[[ GIVEN RECORDS, beginning ]]

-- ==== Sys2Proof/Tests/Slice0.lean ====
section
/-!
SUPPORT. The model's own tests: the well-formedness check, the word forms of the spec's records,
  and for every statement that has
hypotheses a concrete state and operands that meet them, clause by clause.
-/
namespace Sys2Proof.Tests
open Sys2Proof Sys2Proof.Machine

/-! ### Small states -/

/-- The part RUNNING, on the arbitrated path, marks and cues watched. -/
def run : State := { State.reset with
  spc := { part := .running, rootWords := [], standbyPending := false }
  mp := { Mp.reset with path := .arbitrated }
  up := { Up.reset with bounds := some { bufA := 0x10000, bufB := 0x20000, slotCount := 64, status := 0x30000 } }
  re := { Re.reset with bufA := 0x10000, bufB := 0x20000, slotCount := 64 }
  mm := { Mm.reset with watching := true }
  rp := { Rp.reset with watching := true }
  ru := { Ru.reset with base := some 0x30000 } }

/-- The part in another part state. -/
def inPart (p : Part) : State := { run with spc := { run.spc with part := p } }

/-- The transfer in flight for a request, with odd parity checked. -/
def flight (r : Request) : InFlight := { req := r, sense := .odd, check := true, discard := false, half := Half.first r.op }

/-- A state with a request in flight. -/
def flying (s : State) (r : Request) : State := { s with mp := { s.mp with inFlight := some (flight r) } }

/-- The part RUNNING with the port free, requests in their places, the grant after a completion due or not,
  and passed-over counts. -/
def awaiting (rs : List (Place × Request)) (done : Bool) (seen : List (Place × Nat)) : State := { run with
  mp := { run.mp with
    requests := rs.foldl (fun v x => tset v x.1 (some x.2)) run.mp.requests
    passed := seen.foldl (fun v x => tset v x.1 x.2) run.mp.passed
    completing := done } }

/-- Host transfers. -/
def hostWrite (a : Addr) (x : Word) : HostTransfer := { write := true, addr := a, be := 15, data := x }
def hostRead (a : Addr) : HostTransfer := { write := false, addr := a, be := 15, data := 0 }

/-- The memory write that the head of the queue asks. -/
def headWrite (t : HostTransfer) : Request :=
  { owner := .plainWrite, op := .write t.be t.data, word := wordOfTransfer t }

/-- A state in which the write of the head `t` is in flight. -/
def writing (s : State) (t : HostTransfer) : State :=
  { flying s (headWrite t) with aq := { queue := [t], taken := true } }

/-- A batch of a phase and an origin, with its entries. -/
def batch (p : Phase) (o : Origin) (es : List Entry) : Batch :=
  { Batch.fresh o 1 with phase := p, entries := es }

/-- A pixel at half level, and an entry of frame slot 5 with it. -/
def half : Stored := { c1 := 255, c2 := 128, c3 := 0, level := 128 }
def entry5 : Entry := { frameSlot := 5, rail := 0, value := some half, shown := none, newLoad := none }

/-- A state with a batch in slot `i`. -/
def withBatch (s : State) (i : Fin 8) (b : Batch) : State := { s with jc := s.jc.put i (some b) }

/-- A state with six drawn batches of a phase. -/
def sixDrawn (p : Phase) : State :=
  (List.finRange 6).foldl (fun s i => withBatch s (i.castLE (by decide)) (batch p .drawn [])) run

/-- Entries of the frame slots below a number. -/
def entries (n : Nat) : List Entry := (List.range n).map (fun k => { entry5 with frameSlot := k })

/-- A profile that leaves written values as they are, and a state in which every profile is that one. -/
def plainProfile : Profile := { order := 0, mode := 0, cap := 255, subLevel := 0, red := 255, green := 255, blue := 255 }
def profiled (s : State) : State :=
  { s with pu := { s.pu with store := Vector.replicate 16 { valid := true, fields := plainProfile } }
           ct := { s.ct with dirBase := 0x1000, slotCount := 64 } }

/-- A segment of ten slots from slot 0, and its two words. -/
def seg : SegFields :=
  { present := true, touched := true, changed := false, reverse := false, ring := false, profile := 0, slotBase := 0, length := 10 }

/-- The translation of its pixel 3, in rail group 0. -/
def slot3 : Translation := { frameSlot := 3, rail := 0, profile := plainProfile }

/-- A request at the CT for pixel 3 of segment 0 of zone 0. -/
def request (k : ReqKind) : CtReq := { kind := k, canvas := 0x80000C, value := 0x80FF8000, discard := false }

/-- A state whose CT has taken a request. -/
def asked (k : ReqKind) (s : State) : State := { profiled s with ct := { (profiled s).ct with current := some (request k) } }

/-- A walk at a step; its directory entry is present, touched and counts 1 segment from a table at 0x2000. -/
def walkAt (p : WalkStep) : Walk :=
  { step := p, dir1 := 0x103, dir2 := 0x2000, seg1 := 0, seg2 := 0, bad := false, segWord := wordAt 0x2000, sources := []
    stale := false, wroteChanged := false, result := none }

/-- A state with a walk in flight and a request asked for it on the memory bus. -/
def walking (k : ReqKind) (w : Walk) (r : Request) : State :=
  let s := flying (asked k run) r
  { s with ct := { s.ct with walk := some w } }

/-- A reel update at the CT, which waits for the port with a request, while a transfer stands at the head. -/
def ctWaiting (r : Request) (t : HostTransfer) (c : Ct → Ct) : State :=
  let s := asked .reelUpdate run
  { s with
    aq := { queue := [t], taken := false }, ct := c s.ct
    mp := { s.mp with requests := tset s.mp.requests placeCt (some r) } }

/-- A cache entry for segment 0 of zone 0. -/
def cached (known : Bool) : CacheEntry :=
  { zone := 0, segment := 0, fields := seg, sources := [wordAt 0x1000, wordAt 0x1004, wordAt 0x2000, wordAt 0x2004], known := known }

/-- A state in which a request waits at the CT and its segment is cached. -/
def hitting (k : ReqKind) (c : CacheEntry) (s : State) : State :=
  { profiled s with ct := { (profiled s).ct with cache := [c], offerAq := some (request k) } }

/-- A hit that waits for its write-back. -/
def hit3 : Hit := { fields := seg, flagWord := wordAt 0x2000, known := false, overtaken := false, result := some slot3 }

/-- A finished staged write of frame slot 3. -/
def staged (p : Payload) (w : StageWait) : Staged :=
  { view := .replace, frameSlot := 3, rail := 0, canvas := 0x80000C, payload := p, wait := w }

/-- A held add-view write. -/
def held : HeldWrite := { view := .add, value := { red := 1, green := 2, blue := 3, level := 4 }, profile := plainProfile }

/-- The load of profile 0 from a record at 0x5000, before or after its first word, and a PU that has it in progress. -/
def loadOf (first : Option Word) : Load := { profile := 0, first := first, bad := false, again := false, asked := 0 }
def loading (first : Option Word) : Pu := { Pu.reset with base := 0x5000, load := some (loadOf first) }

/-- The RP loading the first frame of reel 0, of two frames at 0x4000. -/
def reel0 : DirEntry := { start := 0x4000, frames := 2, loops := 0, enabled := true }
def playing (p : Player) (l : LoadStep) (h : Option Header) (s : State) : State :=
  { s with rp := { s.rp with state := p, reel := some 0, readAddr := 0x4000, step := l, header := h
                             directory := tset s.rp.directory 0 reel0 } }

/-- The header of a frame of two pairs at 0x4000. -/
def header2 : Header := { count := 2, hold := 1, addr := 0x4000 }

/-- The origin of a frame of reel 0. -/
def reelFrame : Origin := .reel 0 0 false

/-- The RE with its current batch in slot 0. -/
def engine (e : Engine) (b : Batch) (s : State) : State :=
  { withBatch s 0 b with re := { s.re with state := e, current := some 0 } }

[[ GIVEN RECORDS, end ]]
[[ GIVEN RECORDS, beginning ]]

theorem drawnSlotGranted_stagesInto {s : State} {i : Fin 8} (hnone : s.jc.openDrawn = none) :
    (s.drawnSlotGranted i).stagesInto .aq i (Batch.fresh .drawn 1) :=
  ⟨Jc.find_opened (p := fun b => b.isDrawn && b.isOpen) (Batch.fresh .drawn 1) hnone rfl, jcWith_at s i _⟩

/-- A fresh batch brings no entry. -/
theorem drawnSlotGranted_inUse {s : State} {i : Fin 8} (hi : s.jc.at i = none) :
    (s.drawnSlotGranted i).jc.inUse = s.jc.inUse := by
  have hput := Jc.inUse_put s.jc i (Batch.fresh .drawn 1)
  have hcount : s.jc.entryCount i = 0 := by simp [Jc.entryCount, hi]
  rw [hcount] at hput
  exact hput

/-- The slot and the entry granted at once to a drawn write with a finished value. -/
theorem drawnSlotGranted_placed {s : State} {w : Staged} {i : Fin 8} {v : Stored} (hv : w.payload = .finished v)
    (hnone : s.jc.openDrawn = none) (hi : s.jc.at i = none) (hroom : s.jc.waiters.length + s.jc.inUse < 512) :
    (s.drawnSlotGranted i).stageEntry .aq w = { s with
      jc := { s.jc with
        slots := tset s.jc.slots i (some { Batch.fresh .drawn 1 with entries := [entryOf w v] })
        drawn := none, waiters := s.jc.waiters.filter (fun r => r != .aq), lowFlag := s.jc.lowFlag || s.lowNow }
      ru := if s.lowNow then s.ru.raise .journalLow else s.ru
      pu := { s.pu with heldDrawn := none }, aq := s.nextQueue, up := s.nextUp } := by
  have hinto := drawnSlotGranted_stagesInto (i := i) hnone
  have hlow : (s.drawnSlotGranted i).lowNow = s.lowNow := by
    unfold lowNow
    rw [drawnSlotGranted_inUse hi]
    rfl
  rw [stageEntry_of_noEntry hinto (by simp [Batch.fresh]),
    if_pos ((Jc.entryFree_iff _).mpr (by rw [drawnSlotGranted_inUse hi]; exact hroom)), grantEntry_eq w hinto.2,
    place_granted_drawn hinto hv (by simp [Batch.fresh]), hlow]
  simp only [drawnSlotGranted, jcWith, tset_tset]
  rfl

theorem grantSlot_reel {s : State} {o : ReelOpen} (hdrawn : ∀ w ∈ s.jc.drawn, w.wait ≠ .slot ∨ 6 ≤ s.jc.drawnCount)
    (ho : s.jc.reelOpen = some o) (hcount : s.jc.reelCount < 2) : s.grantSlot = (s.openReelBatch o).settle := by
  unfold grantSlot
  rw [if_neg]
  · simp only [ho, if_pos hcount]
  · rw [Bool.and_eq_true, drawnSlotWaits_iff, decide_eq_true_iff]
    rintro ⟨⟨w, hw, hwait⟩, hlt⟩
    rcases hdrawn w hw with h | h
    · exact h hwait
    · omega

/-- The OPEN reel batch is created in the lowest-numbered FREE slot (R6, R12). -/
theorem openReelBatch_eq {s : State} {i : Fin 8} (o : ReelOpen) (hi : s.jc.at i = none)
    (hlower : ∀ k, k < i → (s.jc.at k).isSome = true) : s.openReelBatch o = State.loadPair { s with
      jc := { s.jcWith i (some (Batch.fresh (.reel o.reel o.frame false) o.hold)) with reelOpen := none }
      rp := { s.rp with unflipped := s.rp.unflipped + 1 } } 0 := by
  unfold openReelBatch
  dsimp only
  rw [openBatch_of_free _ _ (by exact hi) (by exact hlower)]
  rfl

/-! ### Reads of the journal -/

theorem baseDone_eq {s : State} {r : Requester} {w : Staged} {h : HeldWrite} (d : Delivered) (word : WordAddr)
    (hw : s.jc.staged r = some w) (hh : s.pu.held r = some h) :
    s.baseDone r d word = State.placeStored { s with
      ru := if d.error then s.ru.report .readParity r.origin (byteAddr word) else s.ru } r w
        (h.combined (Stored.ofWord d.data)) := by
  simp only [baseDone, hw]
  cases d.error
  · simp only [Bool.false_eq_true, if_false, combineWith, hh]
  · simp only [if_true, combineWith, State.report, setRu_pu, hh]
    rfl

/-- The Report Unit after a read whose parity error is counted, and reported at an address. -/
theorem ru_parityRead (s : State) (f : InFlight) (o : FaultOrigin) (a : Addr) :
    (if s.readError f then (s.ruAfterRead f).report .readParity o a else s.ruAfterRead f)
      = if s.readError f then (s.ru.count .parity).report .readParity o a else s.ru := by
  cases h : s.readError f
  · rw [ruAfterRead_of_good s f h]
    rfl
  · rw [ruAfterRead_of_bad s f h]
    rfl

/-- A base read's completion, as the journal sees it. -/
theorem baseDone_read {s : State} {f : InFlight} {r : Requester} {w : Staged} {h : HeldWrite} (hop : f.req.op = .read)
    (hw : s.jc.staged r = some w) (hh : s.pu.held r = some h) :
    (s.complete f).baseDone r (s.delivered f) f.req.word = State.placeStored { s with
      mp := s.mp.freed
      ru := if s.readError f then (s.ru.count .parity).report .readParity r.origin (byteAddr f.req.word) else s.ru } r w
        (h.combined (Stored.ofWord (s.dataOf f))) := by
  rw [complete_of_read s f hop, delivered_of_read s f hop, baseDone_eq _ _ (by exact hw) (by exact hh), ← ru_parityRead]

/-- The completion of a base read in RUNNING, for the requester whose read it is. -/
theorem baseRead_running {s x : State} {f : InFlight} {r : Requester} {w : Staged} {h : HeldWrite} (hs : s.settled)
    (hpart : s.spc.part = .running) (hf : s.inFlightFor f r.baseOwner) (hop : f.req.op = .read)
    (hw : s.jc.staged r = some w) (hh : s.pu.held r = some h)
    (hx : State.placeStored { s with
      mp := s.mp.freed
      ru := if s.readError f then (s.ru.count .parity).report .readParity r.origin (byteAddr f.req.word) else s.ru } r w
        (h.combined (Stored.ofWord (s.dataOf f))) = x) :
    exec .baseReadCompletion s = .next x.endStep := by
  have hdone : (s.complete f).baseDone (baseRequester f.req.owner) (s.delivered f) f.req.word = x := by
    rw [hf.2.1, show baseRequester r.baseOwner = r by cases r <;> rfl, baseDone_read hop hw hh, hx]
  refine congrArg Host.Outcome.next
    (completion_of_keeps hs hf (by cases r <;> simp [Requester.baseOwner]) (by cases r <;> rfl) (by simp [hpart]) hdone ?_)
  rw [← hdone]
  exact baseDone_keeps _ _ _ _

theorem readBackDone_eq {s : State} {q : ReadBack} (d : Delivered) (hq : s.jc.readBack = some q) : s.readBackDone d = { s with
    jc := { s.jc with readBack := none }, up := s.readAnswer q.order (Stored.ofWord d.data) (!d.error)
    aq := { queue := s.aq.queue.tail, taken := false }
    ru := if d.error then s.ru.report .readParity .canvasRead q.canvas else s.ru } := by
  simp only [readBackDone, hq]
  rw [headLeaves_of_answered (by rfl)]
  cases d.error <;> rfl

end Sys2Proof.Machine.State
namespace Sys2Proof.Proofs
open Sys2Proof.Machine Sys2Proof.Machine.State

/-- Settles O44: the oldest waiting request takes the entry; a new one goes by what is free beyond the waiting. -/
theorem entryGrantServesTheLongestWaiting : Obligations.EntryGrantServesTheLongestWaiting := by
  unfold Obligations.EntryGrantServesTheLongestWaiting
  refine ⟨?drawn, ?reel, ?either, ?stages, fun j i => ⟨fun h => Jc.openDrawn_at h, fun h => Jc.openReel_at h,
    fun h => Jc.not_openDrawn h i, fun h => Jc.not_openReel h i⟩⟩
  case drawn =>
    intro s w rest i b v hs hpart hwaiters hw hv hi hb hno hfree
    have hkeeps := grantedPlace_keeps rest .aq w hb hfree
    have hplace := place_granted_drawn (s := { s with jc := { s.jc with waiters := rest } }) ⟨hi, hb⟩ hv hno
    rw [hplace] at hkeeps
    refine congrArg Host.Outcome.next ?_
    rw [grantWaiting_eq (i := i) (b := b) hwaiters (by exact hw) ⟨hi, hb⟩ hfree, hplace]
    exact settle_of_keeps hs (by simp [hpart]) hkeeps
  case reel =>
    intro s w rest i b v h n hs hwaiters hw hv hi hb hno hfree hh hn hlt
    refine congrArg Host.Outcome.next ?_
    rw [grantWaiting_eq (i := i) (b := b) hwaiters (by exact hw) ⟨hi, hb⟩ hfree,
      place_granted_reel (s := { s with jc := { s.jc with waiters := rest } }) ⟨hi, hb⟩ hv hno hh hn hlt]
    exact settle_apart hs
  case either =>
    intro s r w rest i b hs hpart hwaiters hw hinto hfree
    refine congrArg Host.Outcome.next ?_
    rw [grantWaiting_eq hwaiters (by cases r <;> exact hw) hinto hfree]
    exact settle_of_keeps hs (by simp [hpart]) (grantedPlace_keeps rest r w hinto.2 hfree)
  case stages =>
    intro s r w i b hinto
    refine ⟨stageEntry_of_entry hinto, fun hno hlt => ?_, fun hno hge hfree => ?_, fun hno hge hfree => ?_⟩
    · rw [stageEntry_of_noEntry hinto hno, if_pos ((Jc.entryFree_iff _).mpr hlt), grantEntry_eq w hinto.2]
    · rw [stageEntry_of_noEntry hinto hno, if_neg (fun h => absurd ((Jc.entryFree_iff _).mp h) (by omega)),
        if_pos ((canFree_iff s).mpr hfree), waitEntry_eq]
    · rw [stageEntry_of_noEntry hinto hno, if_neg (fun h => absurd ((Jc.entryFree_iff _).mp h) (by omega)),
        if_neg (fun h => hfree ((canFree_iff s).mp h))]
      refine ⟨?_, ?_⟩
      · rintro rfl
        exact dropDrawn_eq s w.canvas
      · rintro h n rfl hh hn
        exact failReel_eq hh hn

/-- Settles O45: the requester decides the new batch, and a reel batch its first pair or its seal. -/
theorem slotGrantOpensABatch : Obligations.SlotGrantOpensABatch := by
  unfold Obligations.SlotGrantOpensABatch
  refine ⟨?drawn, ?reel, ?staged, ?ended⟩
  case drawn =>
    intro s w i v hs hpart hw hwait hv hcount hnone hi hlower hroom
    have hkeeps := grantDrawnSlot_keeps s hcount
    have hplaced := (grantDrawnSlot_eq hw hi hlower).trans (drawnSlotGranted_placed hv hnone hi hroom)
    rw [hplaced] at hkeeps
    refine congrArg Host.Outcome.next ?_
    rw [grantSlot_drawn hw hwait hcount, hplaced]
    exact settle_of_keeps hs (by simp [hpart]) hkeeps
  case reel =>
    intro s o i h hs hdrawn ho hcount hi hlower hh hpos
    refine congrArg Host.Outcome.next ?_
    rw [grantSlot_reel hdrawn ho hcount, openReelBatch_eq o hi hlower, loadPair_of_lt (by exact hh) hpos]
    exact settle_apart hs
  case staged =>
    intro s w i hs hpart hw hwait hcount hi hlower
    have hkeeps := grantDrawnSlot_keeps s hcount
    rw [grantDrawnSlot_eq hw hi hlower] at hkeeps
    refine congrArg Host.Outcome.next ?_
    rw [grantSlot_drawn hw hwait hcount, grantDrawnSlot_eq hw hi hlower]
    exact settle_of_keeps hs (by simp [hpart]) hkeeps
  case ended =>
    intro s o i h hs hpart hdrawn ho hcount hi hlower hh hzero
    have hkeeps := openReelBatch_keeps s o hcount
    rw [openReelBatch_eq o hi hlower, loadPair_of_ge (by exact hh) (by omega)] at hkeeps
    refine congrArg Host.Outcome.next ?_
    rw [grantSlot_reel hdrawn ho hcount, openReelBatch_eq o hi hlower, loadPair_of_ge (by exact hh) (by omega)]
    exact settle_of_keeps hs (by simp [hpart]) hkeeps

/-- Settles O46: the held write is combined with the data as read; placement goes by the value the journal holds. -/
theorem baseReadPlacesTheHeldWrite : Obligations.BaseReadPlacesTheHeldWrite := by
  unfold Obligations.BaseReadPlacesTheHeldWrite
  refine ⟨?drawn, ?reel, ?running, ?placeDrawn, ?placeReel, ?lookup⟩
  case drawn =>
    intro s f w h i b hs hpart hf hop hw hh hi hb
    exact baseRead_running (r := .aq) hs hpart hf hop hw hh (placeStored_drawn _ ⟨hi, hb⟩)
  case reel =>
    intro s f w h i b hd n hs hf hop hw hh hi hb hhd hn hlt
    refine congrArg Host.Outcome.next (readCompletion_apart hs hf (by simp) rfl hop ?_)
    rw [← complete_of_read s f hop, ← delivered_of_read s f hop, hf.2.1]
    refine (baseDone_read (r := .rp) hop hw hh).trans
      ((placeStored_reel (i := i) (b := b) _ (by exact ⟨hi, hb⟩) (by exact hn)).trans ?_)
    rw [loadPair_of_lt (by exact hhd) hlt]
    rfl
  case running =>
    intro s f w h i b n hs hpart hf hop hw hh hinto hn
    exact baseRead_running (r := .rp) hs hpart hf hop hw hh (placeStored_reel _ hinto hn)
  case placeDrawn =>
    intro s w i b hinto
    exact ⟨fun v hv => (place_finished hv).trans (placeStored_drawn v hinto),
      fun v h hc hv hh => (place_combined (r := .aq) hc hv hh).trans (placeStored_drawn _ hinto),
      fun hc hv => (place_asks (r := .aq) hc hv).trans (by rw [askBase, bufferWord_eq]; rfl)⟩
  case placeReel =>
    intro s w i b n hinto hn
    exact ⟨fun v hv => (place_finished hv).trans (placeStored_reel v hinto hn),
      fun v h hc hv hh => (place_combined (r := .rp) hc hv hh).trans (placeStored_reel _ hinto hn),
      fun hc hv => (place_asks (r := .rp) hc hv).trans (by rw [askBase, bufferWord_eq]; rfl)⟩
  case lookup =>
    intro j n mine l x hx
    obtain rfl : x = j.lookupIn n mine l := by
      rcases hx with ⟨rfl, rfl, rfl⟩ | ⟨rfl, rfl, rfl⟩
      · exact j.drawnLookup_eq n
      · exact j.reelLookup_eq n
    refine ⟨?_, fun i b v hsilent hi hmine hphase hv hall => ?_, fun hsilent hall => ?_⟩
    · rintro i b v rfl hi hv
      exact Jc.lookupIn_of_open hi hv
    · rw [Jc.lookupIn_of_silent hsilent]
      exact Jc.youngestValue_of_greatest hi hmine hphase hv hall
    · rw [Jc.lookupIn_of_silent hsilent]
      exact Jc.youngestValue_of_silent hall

[[ GIVEN RECORDS, end ]]
[[ GIVEN RECORDS, beginning ]]

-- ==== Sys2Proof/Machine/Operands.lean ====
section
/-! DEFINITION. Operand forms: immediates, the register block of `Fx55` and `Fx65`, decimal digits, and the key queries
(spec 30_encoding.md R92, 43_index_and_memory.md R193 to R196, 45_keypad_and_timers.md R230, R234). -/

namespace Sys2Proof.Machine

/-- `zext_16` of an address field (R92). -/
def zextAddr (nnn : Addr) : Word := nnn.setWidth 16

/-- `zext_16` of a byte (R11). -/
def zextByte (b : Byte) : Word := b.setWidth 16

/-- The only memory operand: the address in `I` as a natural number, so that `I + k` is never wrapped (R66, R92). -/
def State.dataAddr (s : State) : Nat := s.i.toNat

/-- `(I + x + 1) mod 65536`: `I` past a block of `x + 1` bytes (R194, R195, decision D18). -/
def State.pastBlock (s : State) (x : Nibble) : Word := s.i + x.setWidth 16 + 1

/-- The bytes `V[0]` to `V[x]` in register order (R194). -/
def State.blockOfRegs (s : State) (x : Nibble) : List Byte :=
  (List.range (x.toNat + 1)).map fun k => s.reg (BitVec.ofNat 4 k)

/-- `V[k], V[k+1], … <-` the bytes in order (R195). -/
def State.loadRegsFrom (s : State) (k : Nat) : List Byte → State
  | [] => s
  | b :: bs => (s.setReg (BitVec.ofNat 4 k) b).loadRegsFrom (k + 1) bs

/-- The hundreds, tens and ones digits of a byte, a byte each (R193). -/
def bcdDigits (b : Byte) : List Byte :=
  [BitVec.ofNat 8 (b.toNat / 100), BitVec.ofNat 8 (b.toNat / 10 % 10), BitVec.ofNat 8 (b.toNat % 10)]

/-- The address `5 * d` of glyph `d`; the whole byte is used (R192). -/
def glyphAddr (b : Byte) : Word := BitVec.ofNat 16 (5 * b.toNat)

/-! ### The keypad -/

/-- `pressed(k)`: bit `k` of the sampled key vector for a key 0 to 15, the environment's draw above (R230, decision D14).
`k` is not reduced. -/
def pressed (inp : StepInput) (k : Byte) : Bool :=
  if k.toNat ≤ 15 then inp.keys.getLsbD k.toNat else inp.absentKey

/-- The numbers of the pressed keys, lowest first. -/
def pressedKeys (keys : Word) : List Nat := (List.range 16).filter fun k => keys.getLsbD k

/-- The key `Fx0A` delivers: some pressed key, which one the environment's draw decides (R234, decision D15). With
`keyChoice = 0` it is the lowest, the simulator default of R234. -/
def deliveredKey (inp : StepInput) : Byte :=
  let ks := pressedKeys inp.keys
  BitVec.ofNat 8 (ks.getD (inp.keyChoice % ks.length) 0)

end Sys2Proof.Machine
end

[[ GIVEN RECORDS, end ]]

## WORK ORDER
Each line of the entries where the string "profiled" occurs should be shown.

## RESPONSE TO THIS TASK
def profiled (s : State) : State :=
def asked (k : ReqKind) (s : State) : State := { profiled s with ct := { (profiled s).ct with current := some (request k) } }
  { profiled s with ct := { (profiled s).ct with cache := [c], offerAq := some (request k) } }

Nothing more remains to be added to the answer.